Unter Berücksichtigung der erwähnten außergewöhnlich hohen Anarbeitung umfasst der Auftragsbestand der deutschen Werften zum Jahresende 2000 ein Volumen von rd. 20 Mrd. DM. Allerdings sind zurzeit noch nicht alle Aufträge vollständig abgesichert, insbesondere wegen fehlender Wettbewerbshilfen. Der erfreuliche Auftragseingang und Auftragsbestand ist im Zusammenhang mit den politischen Festlegungen der EU zu sehen, wonach für nach dem 31.12.2000 erteilte Aufträge keine Beihilfen mehr gewährt werden dürfen. Die bis dahin erteilten und geförderten Aufträge müssen bis zum 31.12.2003 abgeliefert werden. Insofern haben Bund und Länder mit der Dotierung des Wettbewerbshilfenprogramms im vergangenen Jahr dazu beigetragen, dass die deutschen Werften ein Dreijahres-Programm weitgehend absichern konnten.

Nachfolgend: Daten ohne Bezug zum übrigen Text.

@[simp] theorem releaseAddr_fields (s : State) :
    s.releaseAddr.params = s.params ∧ s.releaseAddr.pins.fc = s.pins.fc ∧
    s.releaseAddr.pins.addr = none ∧ s.releaseAddr.pins.strobeAS = s.pins.strobeAS ∧
    s.releaseAddr.pins.uds = s.pins.uds ∧ s.releaseAddr.pins.lds = s.pins.lds ∧
    s.releaseAddr.pins.ds = s.pins.ds ∧ s.releaseAddr.pins.rw = s.pins.rw ∧
    s.releaseAddr.pins.data = s.pins.data ∧ s.releaseAddr.pins.vma = s.pins.vma ∧
    s.releaseAddr.pins.bg = s.pins.bg ∧ s.releaseAddr.held = s.held ∧
    s.releaseAddr.inputs = s.inputs ∧ s.releaseAddr.clk = s.clk ∧
    s.releaseAddr.clkCount = s.clkCount ∧ s.releaseAddr.run = s.run ∧
    s.releaseAddr.closing = s.closing ∧ s.releaseAddr.term = s.term ∧ s.releaseAddr.din = s.din ∧
    s.releaseAddr.owner = s.owner ∧ s.releaseAddr.arb = s.arb ∧ s.releaseAddr.bgWait = s.bgWait ∧
    s.releaseAddr.tenureBg = s.tenureBg ∧ s.releaseAddr.iplSeen = s.iplSeen ∧
    s.releaseAddr.iplHistory = s.iplHistory ∧ s.releaseAddr.ephase = s.ephase ∧
    s.releaseAddr.pit = s.pit ∧ s.releaseAddr.mem = s.mem ∧ s.releaseAddr.program = s.program ∧
    s.releaseAddr.altProgram = s.altProgram ∧ s.releaseAddr.answers = s.answers ∧
    s.releaseAddr.events = s.events ∧ s.releaseAddr.grantDelays = s.grantDelays ∧
    s.releaseAddr.tenures = s.tenures ∧ s.releaseAddr.draws = s.draws ∧
    s.releaseAddr.results = s.results := by
  and_intros <;> rfl

@[simp] theorem releaseData_fields (s : State) :
    s.releaseData.params = s.params ∧ s.releaseData.pins.fc = s.pins.fc ∧
    s.releaseData.pins.addr = s.pins.addr ∧ s.releaseData.pins.strobeAS = s.pins.strobeAS ∧
    s.releaseData.pins.uds = s.pins.uds ∧ s.releaseData.pins.lds = s.pins.lds ∧
    s.releaseData.pins.ds = s.pins.ds ∧ s.releaseData.pins.rw = s.pins.rw ∧
    s.releaseData.pins.data = s.held ∧ s.releaseData.pins.vma = s.pins.vma ∧
    s.releaseData.pins.bg = s.pins.bg ∧ s.releaseData.held = s.held ∧
    s.releaseData.inputs = s.inputs ∧ s.releaseData.clk = s.clk ∧
    s.releaseData.clkCount = s.clkCount ∧ s.releaseData.run = s.run ∧
    s.releaseData.closing = s.closing ∧ s.releaseData.term = s.term ∧ s.releaseData.din = s.din ∧
    s.releaseData.owner = s.owner ∧ s.releaseData.arb = s.arb ∧ s.releaseData.bgWait = s.bgWait ∧
    s.releaseData.tenureBg = s.tenureBg ∧ s.releaseData.iplSeen = s.iplSeen ∧
    s.releaseData.iplHistory = s.iplHistory ∧ s.releaseData.ephase = s.ephase ∧
    s.releaseData.pit = s.pit ∧ s.releaseData.mem = s.mem ∧ s.releaseData.program = s.program ∧
    s.releaseData.altProgram = s.altProgram ∧ s.releaseData.answers = s.answers ∧
    s.releaseData.events = s.events ∧ s.releaseData.grantDelays = s.grantDelays ∧
    s.releaseData.tenures = s.tenures ∧ s.releaseData.draws = s.draws ∧
    s.releaseData.results = s.results := by
  and_intros <;> rfl

@[simp] theorem releaseWrite_fields (s : State) :
    s.releaseWrite.params = s.params ∧ s.releaseWrite.pins.fc = s.pins.fc ∧
    s.releaseWrite.pins.addr = s.pins.addr ∧ s.releaseWrite.pins.strobeAS = s.pins.strobeAS ∧
    s.releaseWrite.pins.uds = s.pins.uds ∧ s.releaseWrite.pins.lds = s.pins.lds ∧
    s.releaseWrite.pins.ds = s.pins.ds ∧ s.releaseWrite.pins.rw = .high ∧
    s.releaseWrite.pins.data = s.held ∧ s.releaseWrite.pins.vma = s.pins.vma ∧
    s.releaseWrite.pins.bg = s.pins.bg ∧ s.releaseWrite.held = s.held ∧
    s.releaseWrite.inputs = s.inputs ∧ s.releaseWrite.clk = s.clk ∧
    s.releaseWrite.clkCount = s.clkCount ∧ s.releaseWrite.run = s.run ∧
    s.releaseWrite.closing = s.closing ∧ s.releaseWrite.term = s.term ∧
    s.releaseWrite.din = s.din ∧ s.releaseWrite.owner = s.owner ∧ s.releaseWrite.arb = s.arb ∧
    s.releaseWrite.bgWait = s.bgWait ∧ s.releaseWrite.tenureBg = s.tenureBg ∧
    s.releaseWrite.iplSeen = s.iplSeen ∧ s.releaseWrite.iplHistory = s.iplHistory ∧
    s.releaseWrite.ephase = s.ephase ∧ s.releaseWrite.pit = s.pit ∧ s.releaseWrite.mem = s.mem ∧
    s.releaseWrite.program = s.program ∧ s.releaseWrite.altProgram = s.altProgram ∧
    s.releaseWrite.answers = s.answers ∧ s.releaseWrite.events = s.events ∧
    s.releaseWrite.grantDelays = s.grantDelays ∧ s.releaseWrite.tenures = s.tenures ∧
    s.releaseWrite.draws = s.draws ∧ s.releaseWrite.results = s.results := by
  and_intros <;> rfl

@[simp] theorem assertVma_fields (s : State) :
    s.assertVma.params = s.params ∧ s.assertVma.pins.fc = s.pins.fc ∧
    s.assertVma.pins.addr = s.pins.addr ∧ s.assertVma.pins.strobeAS = s.pins.strobeAS ∧
    s.assertVma.pins.uds = s.pins.uds ∧ s.assertVma.pins.lds = s.pins.lds ∧
    s.assertVma.pins.ds = s.pins.ds ∧ s.assertVma.pins.rw = s.pins.rw ∧
    s.assertVma.pins.data = s.pins.data ∧ s.assertVma.pins.vma = .asserted ∧
    s.assertVma.pins.bg = s.pins.bg ∧ s.assertVma.held = s.held ∧ s.assertVma.inputs = s.inputs ∧
    s.assertVma.clk = s.clk ∧ s.assertVma.clkCount = s.clkCount ∧ s.assertVma.run = s.run ∧
    s.assertVma.closing = s.closing ∧ s.assertVma.term = s.term ∧ s.assertVma.din = s.din ∧
    s.assertVma.owner = s.owner ∧ s.assertVma.arb = s.arb ∧ s.assertVma.bgWait = s.bgWait ∧
    s.assertVma.tenureBg = s.tenureBg ∧ s.assertVma.iplSeen = s.iplSeen ∧
    s.assertVma.iplHistory = s.iplHistory ∧ s.assertVma.ephase = s.ephase ∧
    s.assertVma.pit = s.pit ∧ s.assertVma.mem = s.mem ∧ s.assertVma.program = s.program ∧
    s.assertVma.altProgram = s.altProgram ∧ s.assertVma.answers = s.answers ∧
    s.assertVma.events = s.events ∧ s.assertVma.grantDelays = s.grantDelays ∧
    s.assertVma.tenures = s.tenures ∧ s.assertVma.draws = s.draws ∧
    s.assertVma.results = s.results := by
  and_intros <;> rfl
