/-- Its write portion comes to its sampling edges as its read portion has. -/
theorem RmwIssued.secondEdge {ans ans2 : Answer} {w1 n1 : Nat} (h : RmwIssued i s fc a x ans ans2)
    (hp : ans2.polite)
    (hread : ReadPortionEnds (sampledState w1 (rmwCycle fc a x) s) (sampledCycle w1 (rmwCycle fc a x) s) u d v n1)
    (w2 : Nat) : SecondEdge (sampledSecond w2 d u) (secondCycle w2 d) ∧ (secondCycle w2 d).answer = ans2 := by
  have hans : (sampledCycle w1 (rmwCycle fc a x) s).answer2 = ans2 := h.answer2
  exact ⟨hread.secondEdge (hans.symm ▸ hp) w2, hread.answer2.trans hans⟩

/-- DTACK ends the read portion, and DTACK or BERR the write portion. -/
theorem RmwIssued.ends_dtack {y : Shape} {data : Option Half} {w1 w2 : Nat} {dtack berr late : Bool}
    (h : RmwIssued i s fc a x (Answer.of (.dtack w1 data)) (Answer.of y)) (hy : y.Terminates w2 dtack berr late)
    (hdb : (dtack || berr) = true) (hoff : s.Offers (s.prepared (rmwCycle fc a x)) v) :
    ∃ t, exec i s = .next t ∧ t.Calm ∧
      RmwEnded s { rmwCycle fc a x with old := v } t (firstTerm dtack berr)
        (if firstTerm dtack berr = .berr then 11 + w1 + w2 else 10 + w1 + w2) := by
  have hedge : w1 ≤ (sampledCycle w1 (rmwCycle fc a x) s).edge := Nat.le_add_left _ _
  have hlate := Cycle.lateDecision_dtack (c := Cycle.recognised (sampledCycle w1 (rmwCycle fc a x) s)) h.answer
  obtain ⟨u, d, hread⟩ := (h.rmwSampling ⟨rfl, rfl⟩ w1).loneRun_S7 (Cycle.lines_dtack h.answer hedge) rfl
    (hoff.congr rfl ⟨rfl, rfl, rfl⟩ rfl rfl ⟨rfl, rfl, rfl, rfl, rfl⟩ rfl) (hlate _) rfl
  obtain ⟨hsecond, hans⟩ := h.secondEdge ⟨rfl, rfl⟩ hread.toReadPortionEnds w2
  have hlines : (secondCycle w2 d).lines (secondCycle w2 d).edge = (dtack, berr, false, false) := by
    have hz : (secondCycle w2 d).edge = w2 := Nat.zero_add w2
    rw [hz]
    exact (Cycle.lines_of_answer hans w2).trans hy.first
  obtain ⟨k, hk, hwrite⟩ := hsecond.loneRun_ends hlines hdb
  obtain ⟨t, ht, hcalm, hdone⟩ := h.ends (Shape.terminates_dtack w1 data).silentFor hread hy.silentFor hwrite
    (by omega)
  have hlength : 6 + w1 + 2 + w2 + (if firstTerm dtack berr = .berr then 3 else 2) =
      if firstTerm dtack berr = .berr then 11 + w1 + w2 else 10 + w1 + w2 := by
    split <;> omega
  exact ⟨t, ht, hcalm, hlength ▸ hdone⟩

end

/-- A read-modify-write cycle takes two answers. -/
theorem exec_rmw_answers {i : Instr} {s t : State} {fc : Fc} {a : Addr} {x : Strobes} {ans ans2 : Answer}
    {rest : List Answer} (hc : cycleOf s.params.dataBus i = rmwCycle fc a x)
    (ha : s.answers = ans :: ans2 :: rest) (h : exec i s = .next t) : t.answers = rest := by
  rw [(exec_scripts h).answers, hc]
  simp [launched, ha, rmwCycle, newCycle, answersTaken]

/-- Where the cycle has ended well, the device holds `ALU_MODIFY` of the byte read (R190, R201). -/
theorem RmwEnded.holds {s t : State} {fc : Fc} {a : Addr} {x : Strobes} {v : Byte} {term : Term} {n : Nat}
    (h : RmwEnded s { rmwCycle fc a x with old := v } t term n) (hx : x.MovesByteAt a)
    (hb : term.isBerr = false) : t.Holds fc a (aluModify s.params.alu v) :=
  storeLanes_holds (c := { rmwCycle fc a x with old := v }) hx (h.stored hb)

/-- What each of the three reads of a word on the data bus (R201). -/
theorem rmw_reads {bus : DataBus} {fc : Fc} {a : Addr} {v : Half} {p : Instr × Byte}
    (h : p ∈ [(Instr.rmwBU fc a, v.extractLsb' 8 8), (.rmwBL fc a, v.extractLsb' 0 8),
      (.rmwB8 fc a, v.extractLsb' 0 8)]) (hw : p.1.wf bus = true) :
    ∃ x, cycleOf bus p.1 = rmwCycle fc a x ∧ x.MovesByteAt a ∧ selectByte x v = p.2 := by
  have hi : p.1 ∈ [Instr.rmwBU fc a, .rmwBL fc a, .rmwB8 fc a] := by
    simp only [List.mem_cons, List.not_mem_nil, or_false] at h ⊢
    rcases h with rfl | rfl | rfl <;> simp
  obtain ⟨x, hc, hx⟩ := rmw_as_cycle hi hw
  refine ⟨x, hc, hx, ?_⟩
  simp only [List.mem_cons, List.not_mem_nil, or_false] at h
  rcases h with rfl | rfl | rfl <;> cases hc <;> rfl

/-- Settles O21: DTACK ends both portions, and the byte of the scripted word comes back modified. -/
theorem rmwEndsByDtack : Obligations.RmwEndsByDtack := by
  unfold Obligations.RmwEndsByDtack
  intro s fc a w1 w2 v d rest hready hans p hp hw
  obtain ⟨x, hc, hx, hbyte⟩ := rmw_reads hp hw
  have hissued := RmwIssued.of_answers hready hw hc hans nofun nofun
  have hoff := offers_scripted (s := s) (c := s.prepared (rmwCycle fc a x)) (v := v)
    fun k => by rw [hissued.answer]; rfl
  obtain ⟨t, ht, hcalm, hdone⟩ := hissued.ends_dtack (Shape.terminates_dtack w2 d) rfl hoff
  rw [← hbyte]
  exact ⟨t, ht, hdone.completed, hcalm, hdone.term, exec_rmw_answers hc hans ht, hdone.holds hx rfl⟩

/-- A device that scripts no data gives the byte it holds. -/
theorem RmwIssued.offers {i : Instr} {s : State} {fc : Fc} {a : Addr} {x : Strobes} {ans ans2 : Answer} {v : Byte}
    (h : RmwIssued i s fc a x ans ans2) (hans : ∀ k, (ans.shape.driveAt k true).data = none)
    (hx : x.MovesByteAt a) (hv : s.byteAt fc a = some v) : s.Offers (s.prepared (rmwCycle fc a x)) v :=
  offers_resident rfl (fun k => h.answer.symm ▸ hans k) hx hv

/-- Settles O22: the device at the address answers both portions by DTACK, and gives and takes the byte it holds. -/
theorem rmwModifiesWhatTheDeviceHolds : Obligations.RmwModifiesWhatTheDeviceHolds := by
  unfold Obligations.RmwModifiesWhatTheDeviceHolds
  intro s fc a old hready hans hold i hi hw
  obtain ⟨x, hc, hx⟩ := rmw_as_cycle hi hw
  have hissued := RmwIssued.unscripted hready hw hc hans
  obtain ⟨t, ht, hcalm, hdone⟩ := hissued.ends_dtack (Shape.terminates_dtack s.params.memWaits none) rfl
    (hissued.offers (fun _ => rfl) hx hold)
  have hcompleted := hdone.completed
  rw [if_neg nofun, show 10 + s.params.memWaits + s.params.memWaits = 10 + 2 * s.params.memWaits by omega]
    at hcompleted
  exact ⟨t, ht, hcompleted, hcalm, hdone.holds hx rfl⟩

/-- Settles O35: BERR at the sampling edge of the write portion, alone or with DTACK, ends the cycle with a BusError,
and the device takes the new byte or nothing. -/
theorem rmwWritePortionEndedByBerr : Obligations.RmwWritePortionEndedByBerr := by
  unfold Obligations.RmwWritePortionEndedByBerr
  intro s fc a old w1 w2 n d rest hready hold hans i hi hw
  obtain ⟨x, hc, hx⟩ := rmw_as_cycle hi hw
  have ends {t : State} {term : Term} (hterm : term.isBerr = true)
      (hdone : RmwEnded s { rmwCycle fc a x with old := old } t term n) :
      Completed s t (.busError { kind := .rmwWrite, fc := fc, addr := a }) n ∧
        ((t.mem = s.mem ∧ t.pit = s.pit) ∨ t.Holds fc a (aluModify s.params.alu old)) := by
    refine ⟨?_, hdone.devices.imp (fun h => ⟨h.mem, h.pit⟩)
      (storeLanes_holds (c := { rmwCycle fc a x with old := old }) hx)⟩
    have := hdone.completed
    rwa [rmwOutcome, hterm, if_pos rfl] at this
  rcases hans with ⟨hans, rfl⟩ | ⟨hans, rfl⟩
  all_goals have hissued := RmwIssued.of_answers hready hw hc hans nofun nofun
  · obtain ⟨t, ht, hcalm, hdone⟩ := hissued.ends_dtack (Shape.terminates_berr w2) rfl
      (hissued.offers (fun _ => rfl) hx hold)
    exact ⟨t, ht, hcalm, ends rfl hdone⟩
  · obtain ⟨t, ht, hcalm, hdone⟩ := hissued.ends_dtack (Shape.terminates_berrDtack w2 d) rfl
      (hissued.offers (fun _ => rfl) hx hold)
    exact ⟨t, ht, hcalm, ends rfl hdone⟩

end Sys2Proof.Machine
end

section
/-! SUPPORT. The stretch of a synchronous cycle in the read portion of a read-modify-write cycle (42_rmw_cycle.md R199,
44_sync_cycle.md R235 to R239, R245): the peripheral drives its data while E is high, and end(S6) is the fall of E. -/

namespace Sys2Proof.Machine

/-! ## The data bus while E goes on -/

/-- The state with other data on the bus, after other draws. -/
def State.withData (s : State) (x : DataLines) (m : Nat) : State :=
  { s with draws := m, pins := { s.pins with data := x } }

/-- `v` is on the lane of the data bus if a device drives it, and else nobody drives. -/
def DataLines.Shows (d : DataLines) (x : Strobes) (v : Byte) (driven : Prop) : Prop :=
  (driven → d.Carries x v) ∧ (¬driven → d = DataLines.z)

theorem DataLines.Shows.congr {d : DataLines} {x : Strobes} {v : Byte} {p q : Prop} (h : d.Shows x v p)
    (hpq : q ↔ p) : d.Shows x v q :=
  ⟨fun hq => h.1 (hpq.1 hq), fun hq => h.2 (mt hpq.2 hq)⟩

theorem eRises_iff : ∀ p : Fin 10, eRises p = true ↔ p.val = 6 := by decide

theorem eFalls_iff : ∀ p : Fin 10, eFalls p = true ↔ p.val = 0 := by decide

/-- The read portion of a read-modify-write cycle with VPA recognised, no device left on the bus and a polite device of
its own, which gives `v`. -/
structure RmwWaitsForE (s : State) (c : Cycle) (v : Byte) : Prop where
  run     : s.run = some c
  kind    : c.kind = .rmw
  first   : c.second = false
  polite  : c.answer.polite
  held    : s.held = DataLines.z
  offers  : s.Offers c v
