-- ==== Sys2Proof/Machine/Ports.lean ====
section
/-!
DEFINITION. Machine/Ports.lean: the port operations of spec/48_host_ports.md R300, each one atomic step, and feeding (R301).
-/

namespace Sys2Proof.Machine

/-- `WriteGP1(w)` (R270): the command of the word, at once, whatever the assembler is doing. -/
def writeGP1 (w : Word) (s : State) : Result := exec (decodeGP1 w) s

/-- What `ReadStatus()` returns: `CSR`, with `IDLE` reported 0 while the busy counter runs (R303). -/
def State.statusWord (s : State) : Word := if 0 < s.busycnt then s.csr &&& ~~~0x04000000#32 else s.csr

/-- `ReadStatus()` (R303). -/
def readStatus (s : State) : Result :=
  .next ({ s with busycnt := s.busycnt - 1 }.answer (.status s.statusWord))

/-- `ReadData()` (R304, R207). -/
def readData (s : State) : Result :=
  match s.rmode with
  | .vramRead => .next (s.afterReadTransfer.answer (.data s.readTransferWord))
  | .normal => .next (s.answer (.data s.readback))

/-- `SetFrameSkip(b)` (R305). -/
def setFrameSkip (b : Bool) (s : State) : Result := .next { s with frameskip := b }

/-- `WriteStatusRaw(v)` (R306). -/
def writeStatusRaw (v : Word) (s : State) : Result := .next (s.withCsr v)

/-- `Freeze()` (R307). -/
def freeze (s : State) : Result := .next (s.answer (.frozen s.blob))

/-- `Thaw(blob)` (R309). -/
def thaw (blob : List Byte) (s : State) : Result :=
  if s.accepts blob then .next ((s.restore blob).answer (.thawed true)) else .next (s.answer (.thawed false))

/-- One port operation (R300). -/
def portStep (op : PortOp) (s : State) : Result :=
  match op with
  | .writeGP0 w => writeGP0 w s
  | .writeGP1 w => writeGP1 w s
  | .readStatus => readStatus s
  | .readData => readData s
  | .setFrameSkip b => setFrameSkip b s
  | .writeStatusRaw v => writeStatusRaw v s
  | .freeze => freeze s
  | .thaw blob => thaw blob s
  | .powerOn => .next s.powerOn

/-- Take the host's next pending operation, or rest: with nothing pending nothing happens, and every state is a legal resting state
(R332; log 1). -/
def nextPort (s : State) : Result :=
  match s.inputs with
  | [] => .next s
  | op :: rest => portStep op { s with inputs := rest }

/-- `FeedGP0(ws)` (R301). -/
def feedGP0 (ws : List Word) : List PortOp := ws.map .writeGP0

/-- `FeedGP1(ws)` (R301). -/
def feedGP1 (ws : List Word) : List PortOp := ws.map .writeGP1

/-- A sequence of port operations, stopping at the first that does not answer a next state. -/
def portSteps : List PortOp → State → Result
  | [], s => .next s
  | op :: ops, s =>
    match portStep op s with
    | .next t => portSteps ops t
    | .fault f => .fault f
    | .refused r => .refused r

end Sys2Proof.Machine
end

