/-- The default dispatch table: the ids of R108 have the length and the handler R108 gives them, the table is accepted (R8), and the
mirrors give the ids 0x81-0x9F, 0xA1-0xBF, 0xC1-0xDF the entries of 0x80, 0xA0, 0xC0 in any table.
Rests on the spec's own decision D3 of 92_eei_decisions.md. -/
def Obligations.DefaultTableSelectsHandlers : Prop :=
  let has (lo hi : Nat) (l : LengthClass) (h : Handler) : Prop :=
    ∀ id : BitVec 8, lo ≤ id.toNat → id.toNat ≤ hi → Config.default.entry id = some ⟨l, h⟩
  (has 0x02 0x02 (.fixed 3) .fill ∧ has 0x1F 0x1F (.fixed 1) .irq1 ∧
    has 0x20 0x23 (.fixed 4) .polyF3 ∧ has 0x24 0x27 (.fixed 7) .polyFT3 ∧
    has 0x28 0x2B (.fixed 5) .polyF4 ∧ has 0x2C 0x2F (.fixed 9) .polyFT4 ∧
    has 0x30 0x33 (.fixed 6) .polyG3 ∧ has 0x34 0x37 (.fixed 9) .polyGT3 ∧
    has 0x38 0x3B (.fixed 8) .polyG4 ∧ has 0x3C 0x3F (.fixed 12) .polyGT4 ∧
    has 0x40 0x47 (.fixed 3) .lineF2 ∧ has 0x48 0x4F .varF .plineF ∧
    has 0x50 0x57 (.fixed 4) .lineG2 ∧ has 0x58 0x5F .varG .plineG ∧
    has 0x60 0x63 (.fixed 3) .tile ∧ has 0x64 0x67 (.fixed 4) .sprt ∧
    has 0x68 0x6B (.fixed 2) .tile1 ∧ has 0x6C 0x6F (.fixed 3) .sprt1 ∧
    has 0x70 0x73 (.fixed 2) .tile8 ∧ has 0x74 0x77 (.fixed 3) .sprt8 ∧
    has 0x78 0x7B (.fixed 2) .tile16 ∧ has 0x7C 0x7F (.fixed 3) .sprt16 ∧
    has 0x80 0x80 (.fixed 4) .move ∧ has 0xA0 0xA0 (.fixed 3) .load ∧ has 0xC0 0xC0 (.fixed 3) .store ∧
    has 0xE1 0xE1 (.fixed 1) .texpage ∧ has 0xE2 0xE2 (.fixed 1) .texwin ∧ has 0xE3 0xE3 (.fixed 1) .drawareaTL ∧
    has 0xE4 0xE4 (.fixed 1) .drawareaBR ∧ has 0xE5 0xE5 (.fixed 1) .drawofs ∧ has 0xE6 0xE6 (.fixed 1) .maskset) ∧
  Config.default.wf = true ∧
  ∀ (c : Config) (id : BitVec 8), { c with transferMirrors := true }.entry id =
    { c with transferMirrors := false }.entry
      (if 0x81 ≤ id.toNat ∧ id.toNat ≤ 0x9F then 0x80 else if 0xA1 ≤ id.toNat ∧ id.toNat ≤ 0xBF then 0xA0
       else if 0xC1 ≤ id.toNat ∧ id.toNat ≤ 0xDF then 0xC0 else id)
end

In besserer Verfassung zeigte sich im vergangenen Jahr auch der Binnenschiffbau. Bei Ablieferungen von 47 Schiffen im Wert von 65 Mio. DM konnten Neubauaufträge über 77 Schiffe für 177 Mio. DM akquiriert werden. Damit verfügen die Binnenschiffswerften nach vielen Jahren äußerst geringer Neubaubestellungen wieder über einen deutlich gestiegenen Auftragsbestand. Dieser umfasste in großem Umfang Personenschiffe, darunter auch große Binnenkreuzfahrer. Die Nachfrage nach Fracht tragenden Schiffen blieb weiterhin recht schwach. Aufträge für die Öffentliche Hand und für Fahrgastschiffe und Fähren bleiben damit die Grundlage der Beschäftigung. Schiffsumbauten, Reparaturen und andere Fertigungen trugen ca. 100 Mio. DM zu den Umsätzen der Binnenschiffswerften bei.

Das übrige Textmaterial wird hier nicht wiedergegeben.